So instead of it going just VC investing in a potential drug to ultimately going public and having a public biotech stock, there's this in-between point.
where by having the patient community involved, one, you could actually get the trials filled
more quickly. It also helps with regulators to have the patient community themselves behind it.
Packy thinks that whatever Dow's end up evolving into, say, 20 years from now, that'll be a way
that businesses in the future are run and funded, which, who knows? But the real reason I'd
wanted to talk to Packy is that Packy had been centrally involved in Constitution Dow, the
Dow that was trying to buy the Constitution. And through Packy, I started meeting other people on the
core team. My name is Nicole Ruiz. I was one of the core team members at Constitution Dow. What else?
I'm an investor as my day job, but I like going down internet rabbit holes and Constitution Dow was one of them.
What was your week like in Constitution Dowland? What were you working on?
Yeah, I think on Friday morning I was at work and I saw the Reuters article that the
The Constitution was for sale on Twitter.
And I saw some of my friends tweeting about it.
And I think I dunked on them because they were like, we're going to make a DAO to buy the Constitution.
I was like, this is so like, why do you need a DAO to do that?
This seems really silly.
And then somebody very kindly replied to me and was like, here's the reasons you think it's cool.

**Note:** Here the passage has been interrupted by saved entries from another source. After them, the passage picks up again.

-- ==== Sys2Proof/Machine/Mmu.lean ====
section
/-!
DEFINITION. Translation (12 R307, R316-R320), instruction fetch (03 R71-R72) and the constant cache (01 R31). Walks,
fetches and constant fills are reads served at the home: a line with a release record is drained first, and until then
the access waits.
-/

namespace Sys2Proof.Machine

/-- What an access needs (12 R318); `lease`: an LSE, which reads. -/
inductive Acc where
  | read | write | rw | fetch | lease
  deriving DecidableEq, Repr
def Acc.writes : Acc → Bool
  | .write | .rw => true
  | _ => false
/-- Accesses that wait while a page migrates (12 R326). -/
def Acc.waits (a : Acc) : Bool := a.writes || a == .lease

/-- Who translates: core, root and address space of the region, privilege. -/
structure Who where
  core : Nat
  walkbase : W64
  asid : Nat
  prv : Bool
  deriving DecidableEq, Repr

/-- The outcome of a translation. -/
inductive Xl where
  | ok (key : Nat) (pte : W64)
  | fault (code : Nat)
  | notPresent
  | wait
  deriving DecidableEq, Repr

/-- A format code of 02 R60. -/
def formatOk (c : BitVec 6) : Bool := c.toNat < 8 || isB8 c

def vaIndex (va : Nat) (level : Nat) : Nat := va / 2 ^ pageBits level % (if level == 3 then 2048 else 1024)

/-- The checks of R317 on a leaf, cases 2 to 6. -/
def leafOk (p : W64) (level : Nat) : Bool :=
  p.extractLsb' 12 4 == 0 && level < 3 && ptePa p % 2 ^ pageBits level == 0 && (!pteBit p 3 || pteBit p 2) &&
    formatOk (pteFormat p) && pteGeometry p < 3 &&
    (if pteHost p then !pteBit p 10 && !pteBit p 63
     else pteBit p 10 == (2 ^ 39 ≤ ptePa p && ptePa p < 2 ^ 41 : Bool))
/-- Cases 2 to 4 on a non-leaf. -/
def nodeOk (p : W64) (level : Nat) : Bool :=
  p.extractLsb' 12 4 == 0 && 0 < level && p.extractLsb' 2 9 == 0 && p.extractLsb' 52 12 == 0

/-- R318 on a leaf. -/
def permits (p : W64) (prv : Bool) (a : Acc) : Bool :=
  (prv || pteBit p 5) &&
    (match a with
     | .read | .lease => pteBit p 2 | .write => pteBit p 3 | .rw => pteBit p 2 && pteBit p 3 | .fetch => pteBit p 4)

/-- DESIGN CHOICE, log 23. -/
def keyOf (p : W64) (level va : Nat) : Nat :=
  (if pteHost p then hostBase else 0) + ptePa p + va % 2 ^ pageBits level

/-- OR a bit into byte 0 of an entry at its home (12 R319). -/
def setPteBit (s : State) (at' : Nat) (bit : Nat) : State := s.homeWrite at' [s.byteAt at' ||| (1#8 <<< bit)]

def tlbHit (e : TlbEntry) (asid va : Nat) : Bool :=
  e.vpn == va / 2 ^ pageBits e.level && (e.asid == asid || pteBit e.pte 8)

/-- Install a leaf, replacing any entry for the page, in a full TLB some victim (12 R320). -/
def installTlb (s : State) (c : Nat) (e : TlbEntry) (va : Nat) : State :=
  s.modCore c (fun k =>
    let t := k.tlb.filter (fun x => !(tlbHit x e.asid va))
    let t := if t.length < Config.tlbEntries then t else t.eraseIdx (Config.victim s.fresh t.length % t.length)
    { k with tlb := e :: t })
def installWalk (s : State) (c : Nat) (e : WalkEntry) : State :=
  s.modCore c (fun k =>
    let t := k.walks.filter (fun x => !(x.asid == e.asid && x.level == e.level && x.above == e.above))
    let t := if t.length < Config.walkCacheEntries then t
             else t.eraseIdx (Config.victim s.fresh t.length % t.length)
    { k with walks := e :: t })

/-- Walk from a table of `level`, `fuel` = level + 1 (12 R316, R317). DEDUCED, log 18. -/
def walkFrom (s : State) (w : Who) (va : Nat) : Nat → Nat → Xl × Option TlbEntry × State
  | 0, _ => (.fault 0x11, none, s)
  | level + 1, table =>
    let at' := table + 8 * vaIndex va level
    if !isDevMem at' then (.fault 0x11, none, s)
    else
      let r := s.homeReady (at' / 128)
      if !r.1 then (.wait, none, r.2)
      else
        match r.2.homeFault at' 8 with
        | some f => (.fault f, none, r.2)
        | none =>
          let p : W64 := BitVec.ofNat 64 (r.2.natAt at' 8)
          if !pteBit p 0 then (.notPresent, none, r.2)
          else if pteBit p 1 then
            if !leafOk p level then (.fault 0x11, none, r.2)
            else
              let s := if pteBit p 6 then r.2 else setPteBit r.2 at' 6
              let p := p ||| 0x40
              let e : TlbEntry := { asid := w.asid, level := level, vpn := va / 2 ^ pageBits level, pte := p, pteAt := at' }
              (.ok (keyOf p level va) p, some e, installTlb s w.core e va)
          else if !nodeOk p level then (.fault 0x11, none, r.2)
          else
            let s := installWalk r.2 w.core
              { asid := w.asid, level := level - 1, above := va / 2 ^ pageBits level, table := ptePa p }
            walkFrom s w va level (ptePa p)

/-- A whole walk from WALKBASE, or from the deepest table the walk cache knows. -/
def walk (s : State) (w : Who) (va : Nat) (cached : Bool) : Xl × Option TlbEntry × State :=
  if w.walkbase.extractLsb' 12 2 != 0 then (.fault 0x11, none, s)
  else
    let root := (w.walkbase.extractLsb' 14 38).toNat * 2 ^ 14
    let known := fun (level : Nat) => (s.core w.core).walks.find? (fun x =>
      cached && x.asid == w.asid && x.level == level && x.above == va / 2 ^ pageBits (level + 1))
    match known 0 with
    | some e => walkFrom s w va 1 e.table
    | none => match known 1 with
      | some e => walkFrom s w va 2 e.table
      | none => match known 2 with
        | some e => walkFrom s w va 3 e.table
        | none => walkFrom s w va 4 root

/-- Finish a permitted access: reserved targets fault, a write to a migrating page waits, a first write sets the dirty
bit (12 R307, R319, R326). -/
def useLeaf (s : State) (w : Who) (va : Nat) (a : Acc) (e : TlbEntry) : Xl × State :=
  let key := keyOf e.pte e.level va
  if targetOf key == .reserved then (.fault 0x11, s)
  else if a.waits && pteMigrating e.pte then (.wait, s)
  else if a.writes && !pteBit e.pte 7 then
    let e' := { e with pte := e.pte ||| 0x80 }
    let r := s.homeReady (e.pteAt / 128)
    if !r.1 then (.wait, r.2) else (.ok key e'.pte, installTlb (setPteBit r.2 e.pteAt 7) w.core e' va)
  else (.ok key e.pte, s)

/-- Translate an access (12 R316-R320, R326). EADDR of its faults is the address. -/
def translate (s : State) (w : Who) (a : W64) (acc : Acc) : Xl × State :=
  if !canonicalVa a then (.fault 0x11, s)
  else
    let va := a.toNat % 2 ^ 57
    let again := fun (s : State) =>
      let r := walk s w va false
      match r.2.1 with
      | none => (r.1, r.2.2)
      | some e => if permits e.pte w.prv acc then useLeaf r.2.2 w va acc e else (.fault 0x11, r.2.2)
    match (s.core w.core).tlb.find? (fun e => tlbHit e w.asid va) with
    | some e =>
      if !permits e.pte w.prv acc || (acc.waits && pteMigrating e.pte) then again s
      else useLeaf s w va acc e
    | none =>
      let r := walk s w va true
      match r.2.1 with
      | none => (r.1, r.2.2)
      | some e => if permits e.pte w.prv acc then useLeaf r.2.2 w va acc e else again r.2.2

/-! ### Instruction fetch. -/

inductive Fetch where
  | ok (line : Line)
  | fault (code : Nat) (eaddr : W64)
  | notPresent
  | wait
  deriving DecidableEq, Repr

/-- The parity and format checks of a line (03 R72). -/
def checkedLine (base : W64) (l : Line) (s : State) : Fetch × State :=
  if !lineParityOk l then (.fault 0x07 base, s)
  else if !lineFormatOk l then (.fault 0x06 base, s) else (.ok l, s)
/-- Put a line into a core's instruction cache, a full one losing some victim. -/
def installLine (s : State) (c at' : Nat) (l : Line) : State :=
  s.modCore c (fun k =>
    let t := if k.icache.length < Config.icacheLines then k.icache
             else k.icache.eraseIdx (Config.victim s.fresh k.icache.length % k.icache.length)
    { k with icache := tput t at' l })
/-- The line of a PC through the instruction cache, with the checks of R72. DESIGN CHOICE, log 17. -/
def fetchLine (s : State) (w : Who) (pc : W64) : Fetch × State :=
  let base : W64 := pc - BitVec.ofNat 64 (pc.toNat % 64)
  match translate s w base .fetch with
  | (.fault f, s) => (.fault f pc, s)
  | (.notPresent, s) => (.notPresent, s)
  | (.wait, s) => (.wait, s)
  | (.ok key _, s) =>
    match tfind (s.core w.core).icache (key / 64) with
    | some l => checkedLine base l s
    | none =>
      let r := s.homeReady (key / 128)
      if !r.1 then (.wait, r.2)
      else
        match r.2.homeFault key 64 with
        | some f => (.fault f base, r.2)
        | none =>
          let l : Line := BitVec.ofNat 512 (r.2.natAt key 64)
          checkedLine base l (installLine r.2 w.core (key / 64) l)

/-! ### Constant windows (01 R31, 03 R89). -/

inductive Const where
  | ok (word : W32)
  | fault (code : Nat) (eaddr : W64)
  | notPresent (va : W64)
  | wait
  deriving DecidableEq, Repr

/-- Put a word into a core's constant cache of 64 KiB, a full one losing some victim (00 R2). -/
def installConst (s : State) (c at' : Nat) (x : W32) : State :=
  s.modCore c (fun k =>
    let t := if k.ccache.length < Config.ccacheWords then k.ccache
             else k.ccache.eraseIdx (Config.victim s.fresh k.ccache.length % k.ccache.length)
    { k with ccache := tput t at' x })
/-- One word of a window, through the constant cache. EADDR of a translation fault is the global address; of an absent
window or a word index beyond it, the word index. DESIGN CHOICE, log 94. -/
def constWord (s : State) (w : Who) (base : W64) (index : Nat) : Const × State :=
  if base == 0 || 2 ^ 17 ≤ index then (.fault 0x02 (BitVec.ofNat 64 index), s)
  else
    let va : W64 := base + BitVec.ofNat 64 (4 * index)
    match translate s w va .read with
    | (.fault f, s) => (.fault f va, s)
    | (.notPresent, s) => (.notPresent va, s)
    | (.wait, s) => (.wait, s)
    | (.ok key _, s) =>
      if s.failed.contains (.const w.core (key / 8)) then
        -- the core drops the bytes: a retry refetches them (10 R304)
        (.fault 0x19 va, { s with failed := s.failed.filter (fun x => x != FailedWord.const w.core (key / 8)) }.modCore w.core
          (fun k => { k with ccache := tdel k.ccache (key / 4) }))
      else match tfind (s.core w.core).ccache (key / 4) with
        | some x => (.ok x, s)
        | none =>
          let r := s.homeReady (key / 128)
          if !r.1 then (.wait, r.2)
          else
            match r.2.homeFault key 4 with
            | some f => (.fault f va, r.2)
            | none =>
              let x : W32 := BitVec.ofNat 32 (r.2.natAt key 4)
              (.ok x, installConst r.2 w.core (key / 4) x)

/-- Consecutive words of a window, lowest first. -/
def constWords (s : State) (w : Who) (base : W64) (index : Nat) : Nat → List W32 × Option Const × State
  | 0 => ([], none, s)
  | n + 1 =>
    match constWord s w base index with
    | (.ok x, s) => let r := constWords s w base (index + 1) n; (x :: r.1, r.2.1, r.2.2)
    | (c, s) => ([], some c, s)

end Sys2Proof.Machine
end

And I'm like, wait, that is kind of cool within the hour.
And I was like, wait, I want to be part of this.
And then I jumped in the Discord.
Do you remember what they said that you were like, oh, okay.
I think they were like being able to fundraise super quickly and be able to do that.
publicly will lead to greater trust.
And because it's in such a short timeline,
like the auction is in like eight days,
this is truly a really good test
of what a Dow can do quickly.
By the end of the weekend,
a group of about 30 people
had formed the core team of the Dow.
Nicole was probably an ideal person
for something like this.
She's a VC, but her path there is pretty unusual.
She went to community college outside D.C. for a minute,
but dropped out.
Then she said she just started attending open talks about tech,
meeting industry people on Twitter,
and out of pure hustle
parlayed that into a job as an investor.
She's a force in nature, and she brought that energy to the Dow.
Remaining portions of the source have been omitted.